Whole genome sequencing of Caribbean Hispanic families with late-onset Alzheimer's disease
Vardarajan BN., Barral S., Jaworski J., Beecham GW., Blue E., Tosto G., Reyes-Dumeyer D., Medrano M., Lantigua R., Naj A., Thornton T., DeStefano A., Martin E., Wang LS., Brown L., Bush W., van Duijn C., Goate A., Farrer L., Haines JL., Boerwinkle E., Schellenberg G., Wijsman E., Pericak-Vance MA., Mayeux R., Mosley None., Cantwell L., Childress M., Chou YF., Cweibel R., Gangadharan P., Kuzma A., Lin HJ., Malamon J., Mlynarski E., Naj A., Qu L., Schellenberg G., Valladares O., Wang LS., Wang W., Zhang N., Below None., Boerwinkle E., Bressler J., Fornage M., Jian X., Liu X., Bis None., Blue E., Brown L., Day T., Dorschner M., Nafikov None., Navas P., Nguyen H., Psaty B., Rice K., Saad M., Sohi H., Thornton T., Tsuang D., Wang B., Wijsman E., Appelbaum E., Cruchaga C., Koboldt DC., Waligorski J.
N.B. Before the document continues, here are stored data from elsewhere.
/-! ## setTs -/

@[simp] theorem setTs_pending (s : State) (n : Nat) (v : T1s) : (s.setTs n v).pending = s.pending := (rfl)
@[simp] theorem setTs_inReset (s : State) (n : Nat) (v : T1s) : (s.setTs n v).inReset = s.inReset := (rfl)
@[simp] theorem setTs_testEn (s : State) (n : Nat) (v : T1s) : (s.setTs n v).testEn = s.testEn := (rfl)
@[simp] theorem setTs_perst (s : State) (n : Nat) (v : T1s) : (s.setTs n v).perst = s.perst := (rfl)
@[simp] theorem setTs_bme (s : State) (n : Nat) (v : T1s) : (s.setTs n v).bme = s.bme := (rfl)
@[simp] theorem setTs_d3hot (s : State) (n : Nat) (v : T1s) : (s.setTs n v).d3hot = s.d3hot := (rfl)
@[simp] theorem setTs_rank (s : State) (n : Nat) (v : T1s) : (s.setTs n v).rank = s.rank := (rfl)
@[simp] theorem setTs_irq (s : State) (n : Nat) (v : T1s) : (s.setTs n v).irq = s.irq := (rfl)
@[simp] theorem setTs_regs (s : State) (n : Nat) (v : T1s) : (s.setTs n v).regs = s.regs := (rfl)
@[simp] theorem setTs_live (s : State) (n : Nat) (v : T1s) : (s.setTs n v).live = s.live := (rfl)
@[simp] theorem setTs_latch (s : State) (n : Nat) (v : T1s) : (s.setTs n v).latch = s.latch := (rfl)
@[simp] theorem setTs_ctr (s : State) (n : Nat) (v : T1s) : (s.setTs n v).ctr = s.ctr := (rfl)
@[simp] theorem setTs_out (s : State) (n : Nat) (v : T1s) : (s.setTs n v).out = s.out := (rfl)
@[simp] theorem setTs_freeCtr (s : State) (n : Nat) (v : T1s) : (s.setTs n v).freeCtr = s.freeCtr := (rfl)
@[simp] theorem setTs_early (s : State) (n : Nat) (v : T1s) : (s.setTs n v).early = s.early := (rfl)
@[simp] theorem setTs_store (s : State) (n : Nat) (v : T1s) : (s.setTs n v).store = s.store := (rfl)
@[simp] theorem setTs_bobs (s : State) (n : Nat) (v : T1s) : (s.setTs n v).bobs = s.bobs := (rfl)
@[simp] theorem setTs_pins (s : State) (n : Nat) (v : T1s) : (s.setTs n v).pins = s.pins := (rfl)
@[simp] theorem setTs_seqs (s : State) (n : Nat) (v : T1s) : (s.setTs n v).seqs = s.seqs := (rfl)
@[simp] theorem setTs_engs (s : State) (n : Nat) (v : T1s) : (s.setTs n v).engs = s.engs := (rfl)
@[simp] theorem setTs_mrgs (s : State) (n : Nat) (v : T1s) : (s.setTs n v).mrgs = s.mrgs := (rfl)
@[simp] theorem setTs_log (s : State) (n : Nat) (v : T1s) : (s.setTs n v).log = s.log := (rfl)
@[simp] theorem setTs_ckpts (s : State) (n : Nat) (v : T1s) : (s.setTs n v).ckpts = s.ckpts := (rfl)
@[simp] theorem setTs_cuts (s : State) (n : Nat) (v : T1s) : (s.setTs n v).cuts = s.cuts := (rfl)
@[simp] theorem setTs_fan (s : State) (n : Nat) (v : T1s) : (s.setTs n v).fan = s.fan := (rfl)
@[simp] theorem setTs_seam (s : State) (n : Nat) (v : T1s) : (s.setTs n v).seam = s.seam := (rfl)
@[simp] theorem setTs_tape (s : State) (n : Nat) (v : T1s) : (s.setTs n v).tape = s.tape := (rfl)
@[simp] theorem setTs_cells (s : State) (n : Nat) (v : T1s) : (s.setTs n v).cells = s.cells := (rfl)
@[simp] theorem setTs_cons (s : State) (n : Nat) (v : T1s) : (s.setTs n v).cons = s.cons := (rfl)
@[simp] theorem setTs_egress (s : State) (n : Nat) (v : T1s) : (s.setTs n v).egress = s.egress := (rfl)
@[simp] theorem setTs_laneLq (s : State) (n : Nat) (v : T1s) : (s.setTs n v).laneLq = s.laneLq := (rfl)
@[simp] theorem setTs_builds (s : State) (n : Nat) (v : T1s) : (s.setTs n v).builds = s.builds := (rfl)
@[simp] theorem setTs_ports (s : State) (n : Nat) (v : T1s) : (s.setTs n v).ports = s.ports := (rfl)
@[simp] theorem setTs_cans (s : State) (n : Nat) (v : T1s) : (s.setTs n v).cans = s.cans := (rfl)
@[simp] theorem setTs_ups (s : State) (n : Nat) (v : T1s) : (s.setTs n v).ups = s.ups := (rfl)
@[simp] theorem setTs_rings (s : State) (n : Nat) (v : T1s) : (s.setTs n v).rings = s.rings := (rfl)
@[simp] theorem setTs_blocked (s : State) (n : Nat) (v : T1s) : (s.setTs n v).blocked = s.blocked := (rfl)
@[simp] theorem setTs_genOffered (s : State) (n : Nat) (v : T1s) : (s.setTs n v).genOffered = s.genOffered := (rfl)
@[simp] theorem setTs_wbWritten (s : State) (n : Nat) (v : T1s) : (s.setTs n v).wbWritten = s.wbWritten := (rfl)
@[simp] theorem setTs_cmds (s : State) (n : Nat) (v : T1s) : (s.setTs n v).cmds = s.cmds := (rfl)
@[simp] theorem setTs_cuCtx (s : State) (n : Nat) (v : T1s) : (s.setTs n v).cuCtx = s.cuCtx := (rfl)
@[simp] theorem setTs_cus (s : State) (n : Nat) (v : T1s) : (s.setTs n v).cus = s.cus := (rfl)
@[simp] theorem setTs_peer (s : State) (n : Nat) (v : T1s) : (s.setTs n v).peer = s.peer := (rfl)
@[simp] theorem setTs_boot (s : State) (n : Nat) (v : T1s) : (s.setTs n v).boot = s.boot := (rfl)
@[simp] theorem setTs_pw (s : State) (n : Nat) (v : T1s) : (s.setTs n v).pw = s.pw := (rfl)
@[simp] theorem setTs_tap (s : State) (n : Nat) (v : T1s) : (s.setTs n v).tap = s.tap := (rfl)
@[simp] theorem setTs_at_reg (s : State) (n : Nat) (v : T1s) (o : Nat) : (s.setTs n v).reg o = s.reg o := (rfl)
@[simp] theorem setTs_at_liveReg (s : State) (n : Nat) (v : T1s) (o : Nat) : (s.setTs n v).liveReg o = s.liveReg o := (rfl)
@[simp] theorem setTs_at_counter (s : State) (n : Nat) (v : T1s) (j : Nat) : (s.setTs n v).counter j = s.counter j := (rfl)
@[simp] theorem setTs_at_rb (s : State) (n : Nat) (v : T1s) (o i : Nat) : (s.setTs n v).rb o i = s.rb o i := (rfl)
@[simp] theorem setTs_at_rf (s : State) (n : Nat) (v : T1s) (o lo n' : Nat) : (s.setTs n v).rf o lo n' = s.rf o lo n' := (rfl)
@[simp] theorem setTs_at_bob (s : State) (n : Nat) (v : T1s) (b : Nat) : (s.setTs n v).bob b = s.bob b := (rfl)
@[simp] theorem setTs_at_pin (s : State) (n : Nat) (v : T1s) (a : Nat) : (s.setTs n v).pin a = s.pin a := (rfl)
@[simp] theorem setTs_at_mrg (s : State) (n : Nat) (v : T1s) (m : Nat) : (s.setTs n v).mrg m = s.mrg m := (rfl)
@[simp] theorem setTs_at_eg (s : State) (n : Nat) (v : T1s) (p : Nat) : (s.setTs n v).eg p = s.eg p := (rfl)
@[simp] theorem setTs_at_port (s : State) (n : Nat) (v : T1s) (p : Nat) : (s.setTs n v).port p = s.port p := (rfl)
@[simp] theorem setTs_at_ring (s : State) (n : Nat) (v : T1s) (r : Nat) : (s.setTs n v).ring r = s.ring r := (rfl)
@[simp] theorem setTs_at_upQ (s : State) (n : Nat) (v : T1s) : (s.setTs n v).up? = s.up? := (rfl)
@[simp] theorem setTs_at_awake (s : State) (n : Nat) (v : T1s) : (s.setTs n v).awake = s.awake := (rfl)

/-! ## setUp -/

@[simp] theorem setUp_pending (s : State) (u : Nat) (v : Uplink) : (s.setUp u v).pending = s.pending := (rfl)
@[simp] theorem setUp_inReset (s : State) (u : Nat) (v : Uplink) : (s.setUp u v).inReset = s.inReset := (rfl)
@[simp] theorem setUp_testEn (s : State) (u : Nat) (v : Uplink) : (s.setUp u v).testEn = s.testEn := (rfl)
@[simp] theorem setUp_perst (s : State) (u : Nat) (v : Uplink) : (s.setUp u v).perst = s.perst := (rfl)
@[simp] theorem setUp_bme (s : State) (u : Nat) (v : Uplink) : (s.setUp u v).bme = s.bme := (rfl)
@[simp] theorem setUp_d3hot (s : State) (u : Nat) (v : Uplink) : (s.setUp u v).d3hot = s.d3hot := (rfl)
@[simp] theorem setUp_rank (s : State) (u : Nat) (v : Uplink) : (s.setUp u v).rank = s.rank := (rfl)
@[simp] theorem setUp_irq (s : State) (u : Nat) (v : Uplink) : (s.setUp u v).irq = s.irq := (rfl)
@[simp] theorem setUp_regs (s : State) (u : Nat) (v : Uplink) : (s.setUp u v).regs = s.regs := (rfl)
@[simp] theorem setUp_live (s : State) (u : Nat) (v : Uplink) : (s.setUp u v).live = s.live := (rfl)
@[simp] theorem setUp_latch (s : State) (u : Nat) (v : Uplink) : (s.setUp u v).latch = s.latch := (rfl)
@[simp] theorem setUp_ctr (s : State) (u : Nat) (v : Uplink) : (s.setUp u v).ctr = s.ctr := (rfl)
@[simp] theorem setUp_out (s : State) (u : Nat) (v : Uplink) : (s.setUp u v).out = s.out := (rfl)
@[simp] theorem setUp_freeCtr (s : State) (u : Nat) (v : Uplink) : (s.setUp u v).freeCtr = s.freeCtr := (rfl)
@[simp] theorem setUp_early (s : State) (u : Nat) (v : Uplink) : (s.setUp u v).early = s.early := (rfl)
@[simp] theorem setUp_store (s : State) (u : Nat) (v : Uplink) : (s.setUp u v).store = s.store := (rfl)
@[simp] theorem setUp_bobs (s : State) (u : Nat) (v : Uplink) : (s.setUp u v).bobs = s.bobs := (rfl)
@[simp] theorem setUp_pins (s : State) (u : Nat) (v : Uplink) : (s.setUp u v).pins = s.pins := (rfl)
@[simp] theorem setUp_seqs (s : State) (u : Nat) (v : Uplink) : (s.setUp u v).seqs = s.seqs := (rfl)
@[simp] theorem setUp_engs (s : State) (u : Nat) (v : Uplink) : (s.setUp u v).engs = s.engs := (rfl)
@[simp] theorem setUp_mrgs (s : State) (u : Nat) (v : Uplink) : (s.setUp u v).mrgs = s.mrgs := (rfl)
@[simp] theorem setUp_log (s : State) (u : Nat) (v : Uplink) : (s.setUp u v).log = s.log := (rfl)
@[simp] theorem setUp_ckpts (s : State) (u : Nat) (v : Uplink) : (s.setUp u v).ckpts = s.ckpts := (rfl)
@[simp] theorem setUp_cuts (s : State) (u : Nat) (v : Uplink) : (s.setUp u v).cuts = s.cuts := (rfl)
@[simp] theorem setUp_fan (s : State) (u : Nat) (v : Uplink) : (s.setUp u v).fan = s.fan := (rfl)
@[simp] theorem setUp_seam (s : State) (u : Nat) (v : Uplink) : (s.setUp u v).seam = s.seam := (rfl)
@[simp] theorem setUp_tape (s : State) (u : Nat) (v : Uplink) : (s.setUp u v).tape = s.tape := (rfl)
@[simp] theorem setUp_cells (s : State) (u : Nat) (v : Uplink) : (s.setUp u v).cells = s.cells := (rfl)
@[simp] theorem setUp_cons (s : State) (u : Nat) (v : Uplink) : (s.setUp u v).cons = s.cons := (rfl)
@[simp] theorem setUp_egress (s : State) (u : Nat) (v : Uplink) : (s.setUp u v).egress = s.egress := (rfl)
@[simp] theorem setUp_laneLq (s : State) (u : Nat) (v : Uplink) : (s.setUp u v).laneLq = s.laneLq := (rfl)
@[simp] theorem setUp_builds (s : State) (u : Nat) (v : Uplink) : (s.setUp u v).builds = s.builds := (rfl)
@[simp] theorem setUp_ports (s : State) (u : Nat) (v : Uplink) : (s.setUp u v).ports = s.ports := (rfl)
@[simp] theorem setUp_cans (s : State) (u : Nat) (v : Uplink) : (s.setUp u v).cans = s.cans := (rfl)
@[simp] theorem setUp_t1s (s : State) (u : Nat) (v : Uplink) : (s.setUp u v).t1s = s.t1s := (rfl)
@[simp] theorem setUp_rings (s : State) (u : Nat) (v : Uplink) : (s.setUp u v).rings = s.rings := (rfl)
@[simp] theorem setUp_blocked (s : State) (u : Nat) (v : Uplink) : (s.setUp u v).blocked = s.blocked := (rfl)
@[simp] theorem setUp_genOffered (s : State) (u : Nat) (v : Uplink) : (s.setUp u v).genOffered = s.genOffered := (rfl)
@[simp] theorem setUp_wbWritten (s : State) (u : Nat) (v : Uplink) : (s.setUp u v).wbWritten = s.wbWritten := (rfl)
@[simp] theorem setUp_cmds (s : State) (u : Nat) (v : Uplink) : (s.setUp u v).cmds = s.cmds := (rfl)
@[simp] theorem setUp_cuCtx (s : State) (u : Nat) (v : Uplink) : (s.setUp u v).cuCtx = s.cuCtx := (rfl)
@[simp] theorem setUp_cus (s : State) (u : Nat) (v : Uplink) : (s.setUp u v).cus = s.cus := (rfl)
@[simp] theorem setUp_peer (s : State) (u : Nat) (v : Uplink) : (s.setUp u v).peer = s.peer := (rfl)
@[simp] theorem setUp_boot (s : State) (u : Nat) (v : Uplink) : (s.setUp u v).boot = s.boot := (rfl)
@[simp] theorem setUp_pw (s : State) (u : Nat) (v : Uplink) : (s.setUp u v).pw = s.pw := (rfl)
@[simp] theorem setUp_tap (s : State) (u : Nat) (v : Uplink) : (s.setUp u v).tap = s.tap := (rfl)
@[simp] theorem setUp_at_reg (s : State) (u : Nat) (v : Uplink) (o : Nat) : (s.setUp u v).reg o = s.reg o := (rfl)
@[simp] theorem setUp_at_liveReg (s : State) (u : Nat) (v : Uplink) (o : Nat) : (s.setUp u v).liveReg o = s.liveReg o := (rfl)
@[simp] theorem setUp_at_counter (s : State) (u : Nat) (v : Uplink) (j : Nat) : (s.setUp u v).counter j = s.counter j := (rfl)
@[simp] theorem setUp_at_rb (s : State) (u : Nat) (v : Uplink) (o i : Nat) : (s.setUp u v).rb o i = s.rb o i := (rfl)
@[simp] theorem setUp_at_rf (s : State) (u : Nat) (v : Uplink) (o lo n : Nat) : (s.setUp u v).rf o lo n = s.rf o lo n := (rfl)
@[simp] theorem setUp_at_bob (s : State) (u : Nat) (v : Uplink) (b : Nat) : (s.setUp u v).bob b = s.bob b := (rfl)
@[simp] theorem setUp_at_pin (s : State) (u : Nat) (v : Uplink) (a : Nat) : (s.setUp u v).pin a = s.pin a := (rfl)
@[simp] theorem setUp_at_mrg (s : State) (u : Nat) (v : Uplink) (m : Nat) : (s.setUp u v).mrg m = s.mrg m := (rfl)
@[simp] theorem setUp_at_eg (s : State) (u : Nat) (v : Uplink) (p : Nat) : (s.setUp u v).eg p = s.eg p := (rfl)
@[simp] theorem setUp_at_port (s : State) (u : Nat) (v : Uplink) (p : Nat) : (s.setUp u v).port p = s.port p := (rfl)
@[simp] theorem setUp_at_ring (s : State) (u : Nat) (v : Uplink) (r : Nat) : (s.setUp u v).ring r = s.ring r := (rfl)
@[simp] theorem setUp_at_upQ (s : State) (u : Nat) (v : Uplink) : (s.setUp u v).up? = s.up? := (rfl)
@[simp] theorem setUp_at_awake (s : State) (u : Nat) (v : Uplink) : (s.setUp u v).awake = s.awake := (rfl)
© 2018 The Authors. Annals of Clinical and Translational Neurology published by Wiley Periodicals, Inc on behalf of American Neurological Association. Objective: To identify rare causal variants underlying known loci that segregate with late-onset Alzheimer's disease (LOAD) in multiplex families. Methods: We analyzed whole genome sequences (WGS) from 351 members of 67 Caribbean Hispanic (CH) families from Dominican Republic and New York multiply affected by LOAD. Members of 67 CH and additional 47 Caucasian families underwent WGS as a part of the Alzheimer's Disease Sequencing Project (ADSP). All members of 67 CH families, an additional 48 CH families and an independent CH case-control cohort were subsequently genotyped for validation. Patients met criteria for LOAD, and controls were determined to be dementia free. We investigated rare variants segregating within families and gene-based associations with disease within LOAD GWAS loci. Results: A variant in AKAP9, p.R434W, segregated significantly with LOAD in two large families (OR = 5.77, 95% CI: 1.07–30.9, P = 0.041). In addition, missense mutations in MYRF and ASRGL1 under previously reported linkage peaks at 7q14.3 and 11q12.3 segregated completely in one family and in follow-up genotyping both were nominally significant (P < 0.05). We also identified rare variants in a number of genes associated with LOAD in prior genome wide association studies, including CR1 (P = 0.049), BIN1 (P = 0.0098) and SLC24A4 (P = 0.040). Conclusions and Relevance: Rare variants in multiple genes influence the risk of LOAD disease in multiplex families. These results suggest that rare variants may underlie loci identified in genome wide association studies.